Canadian household debt is once again accelerating to new highs. Household debt grew 0.4% (+$11.5 billion) to $3.0 trillion in September. Annual growth climbed to 3.6% (+$104.5 billion), with both the monthly and annual rate showing acceleration similar to the Spring, which is a little odd going into what’s traditionally a slow season.
Canadian Mortgage Borrowing Accelerates, But Remains A Smaller Share of Borrowing
Mortgages still represent the majority of debt, but it was underrepresented when it came to monthly growth. Outstanding mortgage credit climbed 0.3% (+$7.4 billion) to $2.2 trillion in September. This helped to push annual growth to 3.5% (+$75.2 billion), accelerating but it remains muted. Total residential mortgage credit represents 73% of household debt, but just 64% of the month’s growth.
Canadian Consumer Debt Continues To Outpace Mortgage Borrowing
Annual growth of consumer and mortgage debt owed by Canadian households, in percentage points.

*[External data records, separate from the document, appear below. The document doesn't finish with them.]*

/-- What a pixel command writes into the pixel it addresses: proportions `q` with their colour at the brightness (R131,
R135). -/
def shadedPixel (s : State) (q : Proportion) (n : Nat) : Pixel := ⟨q, computeColor8 s.params q (min n 100)⟩

/-- Both pixel commands after the check of `Init`, by the proportions they store (R131, R135). -/
def storePixel (q : Proportion) (n : Nat) (s : State) : State :=
  if s.params.ledCount ≤ s.idx.toNat then finish .indexError s
  else finish .ok (setPix s.idx.toNat (shadedPixel s q n) s)

/-- SET_PIXEL stores the clamped operand registers. -/
theorem exec_setPixel (n : Nat) (s : State) :
    exec (.setPixel n) s =
      .next (requireInit (storePixel ⟨clampProp s.propR, clampProp s.propG, clampProp s.propB⟩ n) s) := rfl

/-- MOD_BRIGHT stores the proportions that the pixel has already. -/
theorem exec_modBright (n : Nat) (s : State) :
    exec (.modBright n) s = .next (requireInit (storePixel (getPix s s.idx.toNat).prop n) s) := rfl

theorem storePixel_of_le {s : State} (h : s.params.ledCount ≤ s.idx.toNat) (q : Proportion) (n : Nat) :
    storePixel q n s = finish .indexError s := if_pos h

theorem storePixel_of_lt {s : State} (h : s.idx.toNat < s.params.ledCount) (q : Proportion) (n : Nat) :
    storePixel q n s = finish .ok (setPix s.idx.toNat (shadedPixel s q n) s) := if_neg (not_le.2 h)

/-- The result does not show in a read of the pixel store. -/
@[simp] theorem getPix_finish (c : ResultCode) (s : State) (j : Nat) : getPix (finish c s) j = getPix s j := rfl

/-- Reading a pixel after an accepted pixel command. -/
theorem getPix_storePixel {s : State} (h : s.idx.toNat < s.params.ledCount) (hwf : Sparse.wf Pixel.reset s.pix)
    (q : Proportion) (n j : Nat) :
    getPix (storePixel q n s) j = if j = s.idx.toNat then shadedPixel s q n else getPix s j := by
  rw [storePixel_of_lt h, getPix_finish, getPix_setPix hwf]

/-- An accepted pixel command writes only the pixel store and RESULT. -/
theorem storePixel_frame {s : State} (h : s.idx.toNat < s.params.ledCount) (q : Proportion) (n : Nat) :
    storePixel q n s = { s with pix := (storePixel q n s).pix, result := .ok } := by
  rw [storePixel_of_lt h]
  rfl

/-! ## An instruction that stores a pixel -/

section
variable {i : Instr} {q : Proportion} {n : Nat} {s : State}
  (hexec : exec i s = .next (requireInit (storePixel q n) s))
include hexec

theorem exec_pixel_of_not_init (hinit : s.init = false) : exec i s = .next { s with result := .notInit } := by
  rw [hexec, requireInit_of_not_init hinit, finish]

theorem exec_pixel_of_le (hinit : s.init = true) (hidx : s.params.ledCount ≤ s.idx.toNat) :
    exec i s = .next { s with result := .indexError } := by
  rw [hexec, requireInit_of_init hinit, storePixel_of_le hidx, finish]

theorem exec_pixel_of_lt (hinit : s.init = true) (hidx : s.idx.toNat < s.params.ledCount)
    (hwf : Sparse.wf Pixel.reset s.pix) :
    ∃ t, exec i s = .next t ∧ t = { s with pix := t.pix, result := .ok } ∧
      getPix t s.idx.toNat = shadedPixel s q n ∧ ∀ j, j ≠ s.idx.toNat → getPix t j = getPix s j := by
  refine ⟨storePixel q n s, ?next, storePixel_frame hidx q n, ?addressed, fun j hj => ?other⟩
  case next => rw [hexec, requireInit_of_init hinit]
  case addressed => rw [getPix_storePixel hidx hwf, if_pos rfl]
  case other => rw [getPix_storePixel hidx hwf, if_neg hj]

end

/-- Settles O34: SET_PIXEL stores the clamped operand registers, and its word decodes by its fields. -/
theorem setPixelWritesItsPixel : Obligations.SetPixelWritesItsPixel := fun n s =>
  have hexec := exec_setPixel n s
  ⟨exec_pixel_of_not_init hexec, exec_pixel_of_le hexec, exec_pixel_of_lt hexec, decodeCmd_ofNat (by decide)⟩

/-- Settles O35: MOD_BRIGHT stores the proportions it finds, and its word decodes by its fields. -/
theorem modBrightRecomputesColor : Obligations.ModBrightRecomputesColor := fun n s =>
  have hexec := exec_modBright n s
  ⟨exec_pixel_of_not_init hexec, exec_pixel_of_le hexec, exec_pixel_of_lt hexec, decodeCmd_ofNat (by decide)⟩

end Sys2Proof.Machine
end

section
/-! The pulse encoder (`42_pulse_encoder.md`): the payload bits, what ENCODE does in closed form by the words the frame
has left, that it keeps the invariant, and ABORT. -/

namespace Sys2Proof.Machine

/-! ## The reset word and the payload words -/

/-- Settles O27: the latched WR carries half of TRS twice, rounded down. -/
theorem resetGapWithinOneTick : Obligations.ResetGapWithinOneTick := by
  intro s hinv hinit
  obtain ⟨-, -, htick⟩ := hinv.latched hinit
  simp only [htick, profileTicks, wordWR, halfGap]
  split <;> omega

/-- A payload bit by arithmetic on its byte (R150). -/
theorem payloadBit_iff (s : State) (k : Nat) :
    payloadBit s k = true ↔ (getTx s (k / 8)).toNat / 2 ^ (7 - k % 8) % 2 = 1 := by
  rw [payloadBit, BitVec.getLsbD, Nat.testBit_eq_decide_div_mod_eq, decide_eq_true_eq]

/-- Settles O45: a payload bit by arithmetic, and the eight bits of the first byte one by one. -/
theorem payloadBitsMsbFirst : Obligations.PayloadBitsMsbFirst := by
  refine fun s => ⟨fun k _ => ?_, fun hbyte => ?_⟩
  · simp only [bitWord, payloadBit_iff]
  · simp [List.range_succ, bitWord, payloadBit, hbyte]

/-! ## What the frame in flight has left -/

theorem payloadBits_eq (p : Params) : payloadBits p = 24 * p.ledCount := by
  rw [payloadBits, nBytes, Config.bpp]
  omega

theorem remaining_of_idle {s : State} (h : s.busy = false) : remaining s = [] := by simp [remaining, h]

/-- What is left of the frame: the payload words from the cursor on, and then WR. -/
theorem remaining_of_busy {s : State} (hbusy : s.busy = true) (hcursor : s.bitpos ≤ payloadBits s.params) :
    remaining s = (List.range' s.bitpos (payloadBits s.params - s.bitpos)).map (bitWord s) ++ [s.tick.wr] := by
  rw [remaining, if_pos hbusy, frameStream, payloadStream, List.drop_append_of_le_length (by simpa), ← List.map_drop,
    List.range_eq_range', List.drop_range', Nat.zero_add, Nat.mul_one]

theorem length_remaining {s : State} (hbusy : s.busy = true) (hcursor : s.bitpos ≤ payloadBits s.params) :
    (remaining s).length = payloadBits s.params - s.bitpos + 1 := by
  simp [remaining_of_busy hbusy hcursor]

/-- The next words of the frame, as many as still are payload. -/
theorem take_remaining {s : State} (hbusy : s.busy = true) {n : Nat} (h : s.bitpos + n ≤ payloadBits s.params) :
    (remaining s).take n = (List.range' s.bitpos n).map (bitWord s) := by
  have hpayload : n ≤ ((List.range' s.bitpos (payloadBits s.params - s.bitpos)).map (bitWord s)).length := by
    rw [List.length_map, List.length_range']
    omega
  rw [remaining_of_busy hbusy (by omega), List.take_append_of_le_length hpayload, ← List.map_take,
    List.take_range'_of_length_ge (by omega)]

/-- A frame has at most all of its words left. -/
theorem length_remaining_le (s : State) : (remaining s).length ≤ 24 * s.params.ledCount + 1 := by
  rw [remaining]
  split
  · simp [frameStream, payloadStream, payloadBits_eq]
  · simp

/-! ## ENCODE in closed form (R151) -/

theorem encodeEffect_of_idle (cap : Nat) {s : State} (h : s.busy = false) :
    encodeEffect cap s = respond ⟨[], .idle⟩ s := by simp [encodeEffect, h]

/-- Settles O47: ENCODE with no frame in flight is one IDLE response. -/
theorem encodeWhileIdleReturnsIdle : Obligations.EncodeWhileIdleReturnsIdle := fun cap _ h =>
  congrArg Host.Outcome.next (encodeEffect_of_idle cap h)

/-- Phase EncodingBytes with the loop in closed form. -/
theorem encodeBytes_eq (cap : Nat) (s : State) :
    encodeBytes cap s = encodeAfterLoop cap (s.bitpos + min cap (payloadBits s.params - s.bitpos),
      (List.range' s.bitpos (min cap (payloadBits s.params - s.bitpos))).map (bitWord s)) s := by
  rw [encodeBytes, payloadLoop_encode]

/-- In flight, ENCODE is its phase EncodingBytes: at the end of the payload the loop does nothing, and what is left is
phase EncodingReset. -/
theorem BlockInv.encodeEffect_eq_encodeBytes {s : State} (hinv : BlockInv s) (hbusy : s.busy = true) (cap : Nat) :
    encodeEffect cap s = encodeBytes cap s := by
  rw [encodeEffect, if_pos hbusy]
  cases hphase : s.phase with
  | encodingBytes => rfl
  | encodingReset =>
    have hend := hinv.atReset hphase
    simp [encodeBytes_eq, encodeAfterLoop, ← hend, ← hphase]

/-- The phase at a place of the cursor: EncodingReset once the payload is used up (R155). -/
def phaseAt (p : Params) (k : Nat) : Phase := if k = 24 * p.ledCount then .encodingReset else .encodingBytes

theorem phaseAt_eq_encodingReset_iff {p : Params} {k : Nat} : phaseAt p k = .encodingReset ↔ k = payloadBits p := by
  simp [phaseAt, payloadBits_eq]

theorem phaseAt_eq_encodingBytes_iff {p : Params} {k : Nat} : phaseAt p k = .encodingBytes ↔ k ≠ payloadBits p := by
  simp [phaseAt, payloadBits_eq]

/-- In the invariant the cursor tells the phase of a frame in flight (R32). -/
theorem BlockInv.phase_eq {s : State} (hinv : BlockInv s) (hbusy : s.busy = true) :
    s.phase = phaseAt s.params s.bitpos := by
  cases hphase : s.phase with
  | encodingBytes => exact (phaseAt_eq_encodingBytes_iff.2 (hinv.inPayload hbusy hphase).ne).symm
  | encodingReset => exact (phaseAt_eq_encodingReset_iff.2 (hinv.atReset hphase)).symm

/-- With more words left than the capacity, ENCODE emits the next `cap` of them and stops there (R155, R157). -/
theorem BlockInv.encodeEffect_of_lt {s : State} (hinv : BlockInv s) (hbusy : s.busy = true) {cap : Nat}
    (h : cap < (remaining s).length) :
    encodeEffect cap s = respond ⟨(remaining s).take cap, .full⟩
      { s with bitpos := s.bitpos + cap, phase := phaseAt s.params (s.bitpos + cap) } := by
  have hcursor := hinv.cursor
  rw [length_remaining hbusy hcursor] at h
  rw [hinv.encodeEffect_eq_encodeBytes hbusy, encodeBytes_eq, Nat.min_eq_left (by omega),
    take_remaining hbusy (by omega), encodeAfterLoop]
  by_cases hend : s.bitpos + cap = payloadBits s.params
  · rw [phaseAt_eq_encodingReset_iff.2 hend]
    simp [hend, encodeReset]
  · have hbytes : s.phase = .encodingBytes := by
      rw [hinv.phase_eq hbusy, phaseAt_eq_encodingBytes_iff]
      omega
    have hleft : s.bitpos + cap < payloadBits s.params := by omega
    rw [phaseAt_eq_encodingBytes_iff.2 hend, if_pos hleft, ← hbytes]

/-- With no more words left than the capacity, ENCODE emits all of them and the frame is complete (R156). -/
theorem BlockInv.encodeEffect_of_le {s : State} (hinv : BlockInv s) (hbusy : s.busy = true) {cap : Nat}
    (h : (remaining s).length ≤ cap) :
    encodeEffect cap s = respond ⟨remaining s, .complete⟩ { encoderStart s with busy := false } := by
  have hcursor := hinv.cursor
  rw [length_remaining hbusy hcursor] at h
  have hend : s.bitpos + (payloadBits s.params - s.bitpos) = payloadBits s.params := by omega
  have hroom : payloadBits s.params - s.bitpos < cap := by omega
  rw [hinv.encodeEffect_eq_encodeBytes hbusy, encodeBytes_eq, Nat.min_eq_right hroom.le, hend, encodeAfterLoop,
    if_neg (lt_irrefl _), encodeReset, if_pos (by simpa using hroom), remaining_of_busy hbusy hcursor]
  rfl

/-- Settles O48: the two closed forms of ENCODE in flight. -/
theorem encodeEmitsNextWords : Obligations.EncodeEmitsNextWords := fun _ _ hinv hbusy =>
  ⟨fun h => congrArg Host.Outcome.next (hinv.encodeEffect_of_lt hbusy h),
    fun h => congrArg Host.Outcome.next (hinv.encodeEffect_of_le hbusy h)⟩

Source: Statistics Canada; Better Dwelling.
Non-mortgage credit gained more ground as households racked up more consumer debt, like credit card balances. The segment advanced 0.5% (+$4.2 billion) to $776.0 billion in September, up 4.0% (+$30.2 billion) from last year. An uptick to insolvencies and rising unemployment indicates this is likely more people borrowing to make ends meet, than financing a Skidoo.
The return of debt accumulation is expected as the Bank of Canada (BoC) kicks off the easing cycle. This data proceeds the central bank’s double rate cuts in October, which helped to motivate a substantial uptick in home buying. Consequently, borrowing is expected to rise at a faster rate. Though it’s worth remembering that rate cuts back in the Spring motivate an uptick in borrowing, but it reverted just a few months later once the FOMO died down.
What’s the household debt per household? Seems like it’s nothing to worry about if you account for population increase.
It’s uneven distribution, people with massive mortgages will be in depression if their job doesn’t give them huge pay upgrades in the next five years.
15.6 million households. So just less then 50,000 consumers per household as an average
Except 20% of households represent more than 80% of total borrowing, so averaging down like that makes no sense. In finance the total is relevant for comparing to GDP—if it’s growing faster, as it is, it means a compounding drag on the economy.
Debt, paying the essentials like food, and the general increase in cost of living.
Sooner or later you have to pay the piper, I think very challenging times
Are coming.
Good luck to the People who have gotten used to quick easy money.
Money must have value , and it’s not easy to pay back
In my opinion. Print more money and give thousands per person to get caught up. The cost of living should be 50% less than income. Life should be worth living and not just surviving and suffering. I was never asked if I wanted to live at all, why do I have to be suffering? Why do I never get to own a house or not be able to experience life at all. I work full time or more and can never do anything but work, sleep and eat once daily.